Losing our religion

Jul 10, 2022 by

by Angus Saul, Artillery Row:

Equality impact assessments aren’t exactly page-turners, but the Department for Education’s recent one on Regulating Independent Educational Institutions was certainly enlightening — worryingly so.

Like all such assessments, it examines how people from different backgrounds would be affected by a particular proposal. In this case it is a plan to expand the definition of independent schools — a plan being brought in through the Schools Bill.

Now the Schools Bill itself is rife with problems. Part one sought to give the Department for Education enormous control over “virtually every aspect” of academy trusts in England. The House of Lords was so scathing in its criticism that the DFE has already agreed to (temporarily) drop clauses 1-18.

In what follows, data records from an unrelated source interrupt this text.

/-! ### The fields of a description -/

/-- The shape record (R240). -/
def MmaDesc.shape (d : MmaDesc) : Nat := d.s0.toNat + 2 ^ 32 * d.s1.toNat
/-- The format word of A, or of B (R241). -/
def MmaDesc.fmt (d : MmaDesc) (b : Bool) : Nat := if b then d.w2.toNat + 2 ^ 32 * d.w3.toNat else d.w0.toNat + 2 ^ 32 * d.w1.toNat
/-- Rows of the result. -/
def MmaDesc.m (d : MmaDesc) : Nat := 16 * (bits d.shape 2 0 + 1)
/-- Columns of the result on one core. -/
def MmaDesc.n (d : MmaDesc) : Nat := 16 * (bits d.shape 5 3 + 1)
/-- K-steps. -/
def MmaDesc.steps (d : MmaDesc) : Nat := bits d.shape 13 6 + 1
/-- The base tile. -/
def MmaDesc.base (d : MmaDesc) : Nat := bits d.shape 24 15
/-- Pair width. -/
def MmaDesc.wide (d : MmaDesc) : Bool := bitAt d.shape 14
/-- Tiles of the result. -/
def MmaDesc.count (d : MmaDesc) : Nat := (d.m / 16) * (d.n / 16)
/-- Negate every element of A, or of B. -/
def MmaDesc.neg (d : MmaDesc) (b : Bool) : Bool := bitAt d.shape (if b then 26 else 25)
/-- Accumulate-disable. -/
def MmaDesc.fresh (d : MmaDesc) : Bool := bitAt d.shape 27
/-- The head of the operand advances. -/
def MmaDesc.consume (d : MmaDesc) (b : Bool) : Bool := bitAt d.shape (if b then 29 else 28)
/-- The head offset in elements. -/
def MmaDesc.off (d : MmaDesc) (b : Bool) : Nat := if b then bits d.shape 63 49 else bits d.shape 48 34
/-- The stride in elements. -/
def MmaDesc.stride (d : MmaDesc) (b : Bool) : Nat := 2 ^ (if b then bits d.shape 33 32 else bits d.shape 31 30)
/-- The format code of an operand. -/
def MmaDesc.code (d : MmaDesc) (b : Bool) : Nat := bits (d.fmt b) 2 0
/-- The scale mode. -/
def MmaDesc.smode (d : MmaDesc) (b : Bool) : Nat := bits (d.fmt b) 4 3
/-- A is sparse. -/
def MmaDesc.sparse (d : MmaDesc) : Bool := bitAt (d.fmt false) 7
/-- Bits of an element of a format code (R236). -/
def codeBits (c : Nat) : Nat := if c < 2 then 16 else if c = 4 then 4 else 8
/-- The floating format of a code. -/
def codeFmt (c : Nat) : Fmt :=
  match c with
  | 0 => fp16
  | 1 => bf16
  | 2 => e4m3
  | 3 => e5m2
  | _ => e2m1
/-- INT8 operands. -/
def MmaDesc.int (d : MmaDesc) : Bool := d.code false == 5
/-- Elements that an operand has (R244). -/
def MmaDesc.elements (d : MmaDesc) (b : Bool) : Nat :=
  if b then 16 * d.steps * d.n else if d.sparse then 8 * d.steps * d.m else 16 * d.steps * d.m
/-- Positions that a consumed operand takes (R244). -/
def MmaDesc.taken (d : MmaDesc) (b : Bool) : Nat := d.stride b * d.elements b * codeBits (d.code b) / 256
/-- Metadata positions of a sparse A (R237). -/
def MmaDesc.metaTaken (d : MmaDesc) : Nat := 4 * d.steps * d.m * 4 / 256

/-! ### Streams -/

/-- The index of element `n` in its segment (R236). -/
def streamIndex (len w h o d n : Nat) : Nat := (h * 256 / w + o + d * n) % (len * 256 / w)

/-- Element `e` of width `w` of packed bytes: in byte ⌊e·w/8⌋, the low nibble first. -/
def packedElem (byte : Nat → Nat) (w e : Nat) : Nat :=
  if w = 4 then byte (e / 2) / 16 ^ (e % 2) % 16
  else if w = 8 then byte e
  else byte (2 * e) + 256 * byte (2 * e + 1)

/-- Logical element `n` that a read finds in a segment. -/
def Segment.elem (x : Segment) (w h o d n : Nat) : Nat :=
  packedElem (fun k => (Mem.byte x.bytes k).toNat) w (streamIndex x.len w h o d n)

/-- The streams of an `mma` and the scales it reads. -/
structure MmaIn where
  d : MmaDesc
  a : Segment := {}
  b : Segment := {}
  m : Segment := {}
  /-- the head of B -/
  hB : Nat := 0
  /-- a little-endian number of the share: offset and bytes -/
  aShare : Nat → Nat → Nat
  bShare : Nat → Nat → Nat

/-- Element `n` of A. -/
def MmaIn.aElem (x : MmaIn) (n : Nat) : Nat :=
  x.a.elem (codeBits (x.d.code false)) x.d.posA (x.d.off false) (x.d.stride false) n
/-- Element `n` of B. -/
def MmaIn.bElem (x : MmaIn) (n : Nat) : Nat := x.b.elem (codeBits (x.d.code true)) x.hB (x.d.off true) (x.d.stride true) n
/-- The metadata nibble `n`. -/
def MmaIn.mElem (x : MmaIn) (n : Nat) : Nat := x.m.elem 4 x.d.posM 0 1 n

/-- The pairs of elements whose products a K-step forms (R237, R247). -/
def MmaIn.pairs (x : MmaIn) (i j s : Nat) : List (Nat × Nat) :=
  let b := fun u => x.bElem ((s * x.d.n + j) * 16 + u)
  if x.d.sparse then
    (List.range 8).map fun v =>
      let k := x.mElem (4 * (s * x.d.m + i) + v / 2)
      (x.aElem ((s * x.d.m + i) * 8 + v), b (4 * (v / 2) + (if v % 2 = 0 then k % 4 else k / 4)))
  else (List.range 16).map fun u => (x.aElem ((s * x.d.m + i) * 16 + u), b u)
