/-- The table of R112 on FP32 patterns: a function, its operand, its result. -/
def specialValues : List ((Nat → Nat → Nat) × Nat × Nat) :=
  [(fp32.rcp, 0, 0x7F800000), (fp32.rcp, 0x80000000, 0xFF800000), (fp32.rcp, 0x7F800000, 0), (fp32.rcp, 0xFF800000, 0x80000000),
   (fp32.rsq, 0, 0x7F800000), (fp32.rsq, 0x80000000, 0xFF800000), (fp32.rsq, 0x7F800000, 0), (fp32.rsq, 0xFF800000, 0x7FC00005),
   (fp32.sqrt, 0, 0), (fp32.sqrt, 0x80000000, 0x80000000), (fp32.sqrt, 0x7F800000, 0x7F800000),
   (fp32.sqrt, 0xFF800000, 0x7FC00005),
   (fp32.exp2, 0xFF800000, 0), (fp32.exp2, 0x7F800000, 0x7F800000), (fp32.exp2, 0, 0x3F800000), (fp32.exp2, 0x80000000, 0x3F800000),
   (fp32.log2, 0, 0xFF800000), (fp32.log2, 0x80000000, 0xFF800000), (fp32.log2, 0x3F800000, 0), (fp32.log2, 0x7F800000, 0x7F800000),
   (fp32.log2, 0xFF800000, 0x7FC00005),
   (fp32.sin, 0, 0), (fp32.sin, 0x80000000, 0x80000000), (fp32.sin, 0x7F800000, 0x7FC00005), (fp32.sin, 0xFF800000, 0x7FC00005),
   (fp32.cos, 0x7F800000, 0x7FC00005), (fp32.cos, 0xFF800000, 0x7FC00005),
   (fp32.tanh, 0, 0), (fp32.tanh, 0x80000000, 0x80000000), (fp32.tanh, 0x7F800000, 0x3F800000), (fp32.tanh, 0xFF800000, 0xBF800000)]

/-! ### Results of the engines -/

/-- What the buffer seals into a record (R281, R282): the low 232 bits as told, valid, and a check over bytes 0 to 29. -/
def Sealed (r x : Nat) (foreign overlap : Bool) : Prop :=
  x % 2 ^ 232 = r % 2 ^ 232 ∧ bits x 236 232 = 0 ∧ bitAt x 237 = true ∧ bitAt x 238 = overlap ∧ bitAt x 239 = foreign ∧
  x / 2 ^ 240 = crc16 (leBytes 30 (x % 2 ^ 240))

/-- The state with a record in slot `h` of a tile and the head moved on (R282). -/
def ringWritten (s : State) (die part : Nat) (v : View) (t r : Nat) : State :=
  let h := (Mem.byte s.sample (s.headKey die part v t)).toNat % 32
  (s.writeMem .sample (s.slotKey die part v t h) (leBytes 32 r)).writeMem .sample (s.headKey die part v t)
    [BitVec.ofNat 8 ((h + 1) % 32)]

/-- The words of no hit, of a trace that does not end, and of a reserved texture format (R287, R288, R290). -/
def noHit : List Word := [0x7F800000, 0xFFFFFFFF, 0, 0]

Part three has aroused the ire of home-schooling groups and parents for undermining the long-established principle that it is parents and not the state who are responsible for the education of their children. At the same time, the Government is opening the door to local authorities to demand intrusive information about home-educating families, for inclusion on their registers. If “such details as the means by which the child is being educated as may be prescribed” isn’t already wide enough, they’ve tagged on “any other information that may be prescribed”.

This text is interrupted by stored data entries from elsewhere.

/-! ### A group replaced -/

@[simp] theorem setGroup_scene (s : State) (g : Group) : (s.setGroup g).scene = s.scene := rfl
@[simp] theorem setGroup_core (s : State) (g : Group) : (s.setGroup g).core = s.core := rfl
@[simp] theorem setGroup_bank (s : State) (g : Group) : (s.setGroup g).bank = s.bank := rfl
@[simp] theorem setGroup_sample (s : State) (g : Group) : (s.setGroup g).sample = s.sample := rfl
@[simp] theorem setGroup_poison (s : State) (g : Group) : (s.setGroup g).poison = s.poison := rfl
@[simp] theorem setGroup_mmio (s : State) (g : Group) : (s.setGroup g).mmio = s.mmio := rfl
@[simp] theorem setGroup_clk (s : State) (g : Group) : (s.setGroup g).clk = s.clk := rfl
@[simp] theorem setGroup_stime (s : State) (g : Group) : (s.setGroup g).stime = s.stime := rfl
@[simp] theorem setGroup_slew (s : State) (g : Group) : (s.setGroup g).slew = s.slew := rfl
@[simp] theorem setGroup_port0 (s : State) (g : Group) : (s.setGroup g).port0 = s.port0 := rfl
@[simp] theorem setGroup_port1 (s : State) (g : Group) : (s.setGroup g).port1 = s.port1 := rfl
@[simp] theorem setGroup_recovery (s : State) (g : Group) : (s.setGroup g).recovery = s.recovery := rfl
@[simp] theorem setGroup_governed (s : State) (g : Group) : (s.setGroup g).governed = s.governed := rfl
@[simp] theorem setGroup_die0 (s : State) (g : Group) : (s.setGroup g).die0 = s.die0 := rfl
@[simp] theorem setGroup_die1 (s : State) (g : Group) : (s.setGroup g).die1 = s.die1 := rfl
@[simp] theorem setGroup_parts (s : State) (g : Group) : (s.setGroup g).parts = s.parts := rfl
@[simp] theorem setGroup_tokens (s : State) (g : Group) : (s.setGroup g).tokens = s.tokens := rfl
@[simp] theorem setGroup_pool (s : State) (g : Group) : (s.setGroup g).pool = s.pool := rfl
@[simp] theorem setGroup_reserves (s : State) (g : Group) : (s.setGroup g).reserves = s.reserves := rfl
@[simp] theorem setGroup_owners (s : State) (g : Group) : (s.setGroup g).owners = s.owners := rfl
@[simp] theorem setGroup_tlbs (s : State) (g : Group) : (s.setGroup g).tlbs = s.tlbs := rfl
@[simp] theorem setGroup_upper (s : State) (g : Group) : (s.setGroup g).upper = s.upper := rfl
@[simp] theorem setGroup_unanswered (s : State) (g : Group) : (s.setGroup g).unanswered = s.unanswered := rfl
@[simp] theorem setGroup_heldRecords (s : State) (g : Group) : (s.setGroup g).heldRecords = s.heldRecords := rfl
@[simp] theorem setGroup_lines (s : State) (g : Group) : (s.setGroup g).lines = s.lines := rfl
@[simp] theorem setGroup_grids (s : State) (g : Group) : (s.setGroup g).grids = s.grids := rfl
@[simp] theorem setGroup_blocks (s : State) (g : Group) : (s.setGroup g).blocks = s.blocks := rfl
@[simp] theorem setGroup_copies (s : State) (g : Group) : (s.setGroup g).copies = s.copies := rfl
@[simp] theorem setGroup_bands (s : State) (g : Group) : (s.setGroup g).bands = s.bands := rfl
@[simp] theorem setGroup_forwards (s : State) (g : Group) : (s.setGroup g).forwards = s.forwards := rfl
@[simp] theorem setGroup_out (s : State) (g : Group) : (s.setGroup g).out = s.out := rfl
@[simp] theorem setGroup_scan (s : State) (g : Group) : (s.setGroup g).scan = s.scan := rfl
@[simp] theorem setGroup_attest (s : State) (g : Group) : (s.setGroup g).attest = s.attest := rfl
@[simp] theorem setGroup_agenda (s : State) (g : Group) : (s.setGroup g).agenda = s.agenda := rfl
@[simp] theorem setGroup_cur (s : State) (g : Group) : (s.setGroup g).cur = s.cur := rfl
@[simp] theorem setGroup_usedS (s : State) (g : Group) : (s.setGroup g).usedS = s.usedS := rfl
@[simp] theorem setGroup_usedL (s : State) (g : Group) : (s.setGroup g).usedL = s.usedL := rfl
@[simp] theorem setGroup_inputs (s : State) (g : Group) : (s.setGroup g).inputs = s.inputs := rfl
@[simp] theorem setGroup_free (s : State) (g : Group) : (s.setGroup g).free = s.free := rfl
@[simp] theorem setGroup_fresh (s : State) (g : Group) : (s.setGroup g).fresh = s.fresh := rfl

/-! ### A group changed -/

@[simp] theorem modGroup_scene (s : State) (u : Nat) (f : Group → Group) : (s.modGroup u f).scene = s.scene := rfl
@[simp] theorem modGroup_core (s : State) (u : Nat) (f : Group → Group) : (s.modGroup u f).core = s.core := rfl
@[simp] theorem modGroup_bank (s : State) (u : Nat) (f : Group → Group) : (s.modGroup u f).bank = s.bank := rfl
@[simp] theorem modGroup_sample (s : State) (u : Nat) (f : Group → Group) : (s.modGroup u f).sample = s.sample := rfl
@[simp] theorem modGroup_poison (s : State) (u : Nat) (f : Group → Group) : (s.modGroup u f).poison = s.poison := rfl
@[simp] theorem modGroup_mmio (s : State) (u : Nat) (f : Group → Group) : (s.modGroup u f).mmio = s.mmio := rfl
@[simp] theorem modGroup_clk (s : State) (u : Nat) (f : Group → Group) : (s.modGroup u f).clk = s.clk := rfl
@[simp] theorem modGroup_stime (s : State) (u : Nat) (f : Group → Group) : (s.modGroup u f).stime = s.stime := rfl
@[simp] theorem modGroup_slew (s : State) (u : Nat) (f : Group → Group) : (s.modGroup u f).slew = s.slew := rfl
@[simp] theorem modGroup_port0 (s : State) (u : Nat) (f : Group → Group) : (s.modGroup u f).port0 = s.port0 := rfl
@[simp] theorem modGroup_port1 (s : State) (u : Nat) (f : Group → Group) : (s.modGroup u f).port1 = s.port1 := rfl
@[simp] theorem modGroup_recovery (s : State) (u : Nat) (f : Group → Group) : (s.modGroup u f).recovery = s.recovery := rfl
@[simp] theorem modGroup_governed (s : State) (u : Nat) (f : Group → Group) : (s.modGroup u f).governed = s.governed := rfl
@[simp] theorem modGroup_die0 (s : State) (u : Nat) (f : Group → Group) : (s.modGroup u f).die0 = s.die0 := rfl
@[simp] theorem modGroup_die1 (s : State) (u : Nat) (f : Group → Group) : (s.modGroup u f).die1 = s.die1 := rfl
@[simp] theorem modGroup_parts (s : State) (u : Nat) (f : Group → Group) : (s.modGroup u f).parts = s.parts := rfl
@[simp] theorem modGroup_tokens (s : State) (u : Nat) (f : Group → Group) : (s.modGroup u f).tokens = s.tokens := rfl
@[simp] theorem modGroup_pool (s : State) (u : Nat) (f : Group → Group) : (s.modGroup u f).pool = s.pool := rfl
@[simp] theorem modGroup_reserves (s : State) (u : Nat) (f : Group → Group) : (s.modGroup u f).reserves = s.reserves := rfl
@[simp] theorem modGroup_owners (s : State) (u : Nat) (f : Group → Group) : (s.modGroup u f).owners = s.owners := rfl
@[simp] theorem modGroup_tlbs (s : State) (u : Nat) (f : Group → Group) : (s.modGroup u f).tlbs = s.tlbs := rfl
@[simp] theorem modGroup_upper (s : State) (u : Nat) (f : Group → Group) : (s.modGroup u f).upper = s.upper := rfl
@[simp] theorem modGroup_unanswered (s : State) (u : Nat) (f : Group → Group) : (s.modGroup u f).unanswered = s.unanswered := rfl
@[simp] theorem modGroup_heldRecords (s : State) (u : Nat) (f : Group → Group) : (s.modGroup u f).heldRecords = s.heldRecords := rfl
@[simp] theorem modGroup_lines (s : State) (u : Nat) (f : Group → Group) : (s.modGroup u f).lines = s.lines := rfl
@[simp] theorem modGroup_grids (s : State) (u : Nat) (f : Group → Group) : (s.modGroup u f).grids = s.grids := rfl
@[simp] theorem modGroup_blocks (s : State) (u : Nat) (f : Group → Group) : (s.modGroup u f).blocks = s.blocks := rfl
@[simp] theorem modGroup_copies (s : State) (u : Nat) (f : Group → Group) : (s.modGroup u f).copies = s.copies := rfl
@[simp] theorem modGroup_bands (s : State) (u : Nat) (f : Group → Group) : (s.modGroup u f).bands = s.bands := rfl
@[simp] theorem modGroup_forwards (s : State) (u : Nat) (f : Group → Group) : (s.modGroup u f).forwards = s.forwards := rfl
@[simp] theorem modGroup_out (s : State) (u : Nat) (f : Group → Group) : (s.modGroup u f).out = s.out := rfl
@[simp] theorem modGroup_scan (s : State) (u : Nat) (f : Group → Group) : (s.modGroup u f).scan = s.scan := rfl
@[simp] theorem modGroup_attest (s : State) (u : Nat) (f : Group → Group) : (s.modGroup u f).attest = s.attest := rfl
@[simp] theorem modGroup_agenda (s : State) (u : Nat) (f : Group → Group) : (s.modGroup u f).agenda = s.agenda := rfl
@[simp] theorem modGroup_cur (s : State) (u : Nat) (f : Group → Group) : (s.modGroup u f).cur = s.cur := rfl
@[simp] theorem modGroup_usedS (s : State) (u : Nat) (f : Group → Group) : (s.modGroup u f).usedS = s.usedS := rfl
@[simp] theorem modGroup_usedL (s : State) (u : Nat) (f : Group → Group) : (s.modGroup u f).usedL = s.usedL := rfl
@[simp] theorem modGroup_inputs (s : State) (u : Nat) (f : Group → Group) : (s.modGroup u f).inputs = s.inputs := rfl
@[simp] theorem modGroup_free (s : State) (u : Nat) (f : Group → Group) : (s.modGroup u f).free = s.free := rfl
@[simp] theorem modGroup_fresh (s : State) (u : Nat) (f : Group → Group) : (s.modGroup u f).fresh = s.fresh := rfl

/-! ### A block changed -/

@[simp] theorem modBlock_scene (s : State) (u : Nat) (f : Block → Block) : (s.modBlock u f).scene = s.scene := rfl
@[simp] theorem modBlock_core (s : State) (u : Nat) (f : Block → Block) : (s.modBlock u f).core = s.core := rfl
@[simp] theorem modBlock_bank (s : State) (u : Nat) (f : Block → Block) : (s.modBlock u f).bank = s.bank := rfl
@[simp] theorem modBlock_sample (s : State) (u : Nat) (f : Block → Block) : (s.modBlock u f).sample = s.sample := rfl
@[simp] theorem modBlock_poison (s : State) (u : Nat) (f : Block → Block) : (s.modBlock u f).poison = s.poison := rfl
@[simp] theorem modBlock_mmio (s : State) (u : Nat) (f : Block → Block) : (s.modBlock u f).mmio = s.mmio := rfl
@[simp] theorem modBlock_clk (s : State) (u : Nat) (f : Block → Block) : (s.modBlock u f).clk = s.clk := rfl
@[simp] theorem modBlock_stime (s : State) (u : Nat) (f : Block → Block) : (s.modBlock u f).stime = s.stime := rfl
@[simp] theorem modBlock_slew (s : State) (u : Nat) (f : Block → Block) : (s.modBlock u f).slew = s.slew := rfl
@[simp] theorem modBlock_port0 (s : State) (u : Nat) (f : Block → Block) : (s.modBlock u f).port0 = s.port0 := rfl
@[simp] theorem modBlock_port1 (s : State) (u : Nat) (f : Block → Block) : (s.modBlock u f).port1 = s.port1 := rfl
@[simp] theorem modBlock_recovery (s : State) (u : Nat) (f : Block → Block) : (s.modBlock u f).recovery = s.recovery := rfl
@[simp] theorem modBlock_governed (s : State) (u : Nat) (f : Block → Block) : (s.modBlock u f).governed = s.governed := rfl
@[simp] theorem modBlock_die0 (s : State) (u : Nat) (f : Block → Block) : (s.modBlock u f).die0 = s.die0 := rfl
@[simp] theorem modBlock_die1 (s : State) (u : Nat) (f : Block → Block) : (s.modBlock u f).die1 = s.die1 := rfl
@[simp] theorem modBlock_parts (s : State) (u : Nat) (f : Block → Block) : (s.modBlock u f).parts = s.parts := rfl
@[simp] theorem modBlock_tokens (s : State) (u : Nat) (f : Block → Block) : (s.modBlock u f).tokens = s.tokens := rfl
@[simp] theorem modBlock_pool (s : State) (u : Nat) (f : Block → Block) : (s.modBlock u f).pool = s.pool := rfl
@[simp] theorem modBlock_reserves (s : State) (u : Nat) (f : Block → Block) : (s.modBlock u f).reserves = s.reserves := rfl
@[simp] theorem modBlock_owners (s : State) (u : Nat) (f : Block → Block) : (s.modBlock u f).owners = s.owners := rfl
@[simp] theorem modBlock_tlbs (s : State) (u : Nat) (f : Block → Block) : (s.modBlock u f).tlbs = s.tlbs := rfl
@[simp] theorem modBlock_upper (s : State) (u : Nat) (f : Block → Block) : (s.modBlock u f).upper = s.upper := rfl
@[simp] theorem modBlock_unanswered (s : State) (u : Nat) (f : Block → Block) : (s.modBlock u f).unanswered = s.unanswered := rfl
@[simp] theorem modBlock_heldRecords (s : State) (u : Nat) (f : Block → Block) : (s.modBlock u f).heldRecords = s.heldRecords := rfl
@[simp] theorem modBlock_lines (s : State) (u : Nat) (f : Block → Block) : (s.modBlock u f).lines = s.lines := rfl
@[simp] theorem modBlock_grids (s : State) (u : Nat) (f : Block → Block) : (s.modBlock u f).grids = s.grids := rfl
@[simp] theorem modBlock_groups (s : State) (u : Nat) (f : Block → Block) : (s.modBlock u f).groups = s.groups := rfl
@[simp] theorem modBlock_copies (s : State) (u : Nat) (f : Block → Block) : (s.modBlock u f).copies = s.copies := rfl
@[simp] theorem modBlock_bands (s : State) (u : Nat) (f : Block → Block) : (s.modBlock u f).bands = s.bands := rfl
@[simp] theorem modBlock_forwards (s : State) (u : Nat) (f : Block → Block) : (s.modBlock u f).forwards = s.forwards := rfl
@[simp] theorem modBlock_out (s : State) (u : Nat) (f : Block → Block) : (s.modBlock u f).out = s.out := rfl
@[simp] theorem modBlock_scan (s : State) (u : Nat) (f : Block → Block) : (s.modBlock u f).scan = s.scan := rfl
@[simp] theorem modBlock_attest (s : State) (u : Nat) (f : Block → Block) : (s.modBlock u f).attest = s.attest := rfl
@[simp] theorem modBlock_agenda (s : State) (u : Nat) (f : Block → Block) : (s.modBlock u f).agenda = s.agenda := rfl
@[simp] theorem modBlock_cur (s : State) (u : Nat) (f : Block → Block) : (s.modBlock u f).cur = s.cur := rfl
@[simp] theorem modBlock_usedS (s : State) (u : Nat) (f : Block → Block) : (s.modBlock u f).usedS = s.usedS := rfl
@[simp] theorem modBlock_usedL (s : State) (u : Nat) (f : Block → Block) : (s.modBlock u f).usedL = s.usedL := rfl
@[simp] theorem modBlock_inputs (s : State) (u : Nat) (f : Block → Block) : (s.modBlock u f).inputs = s.inputs := rfl
@[simp] theorem modBlock_free (s : State) (u : Nat) (f : Block → Block) : (s.modBlock u f).free = s.free := rfl
@[simp] theorem modBlock_fresh (s : State) (u : Nat) (f : Block → Block) : (s.modBlock u f).fresh = s.fresh := rfl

Part four, meanwhile, replaces the existing definition of Independent Educational Institutions with one designed to draw many, many more bodies into the grasp of regulation.

Which brings us back to this equality assessment. Wanting to ensure children are receiving a proper education is a commendable aim. But a problem emerges when the Government says it is “not acceptable” for some children to attend schools which “isolate them from mainstream society” either “incidentally” or “as a deliberate rejection of that society’s values”.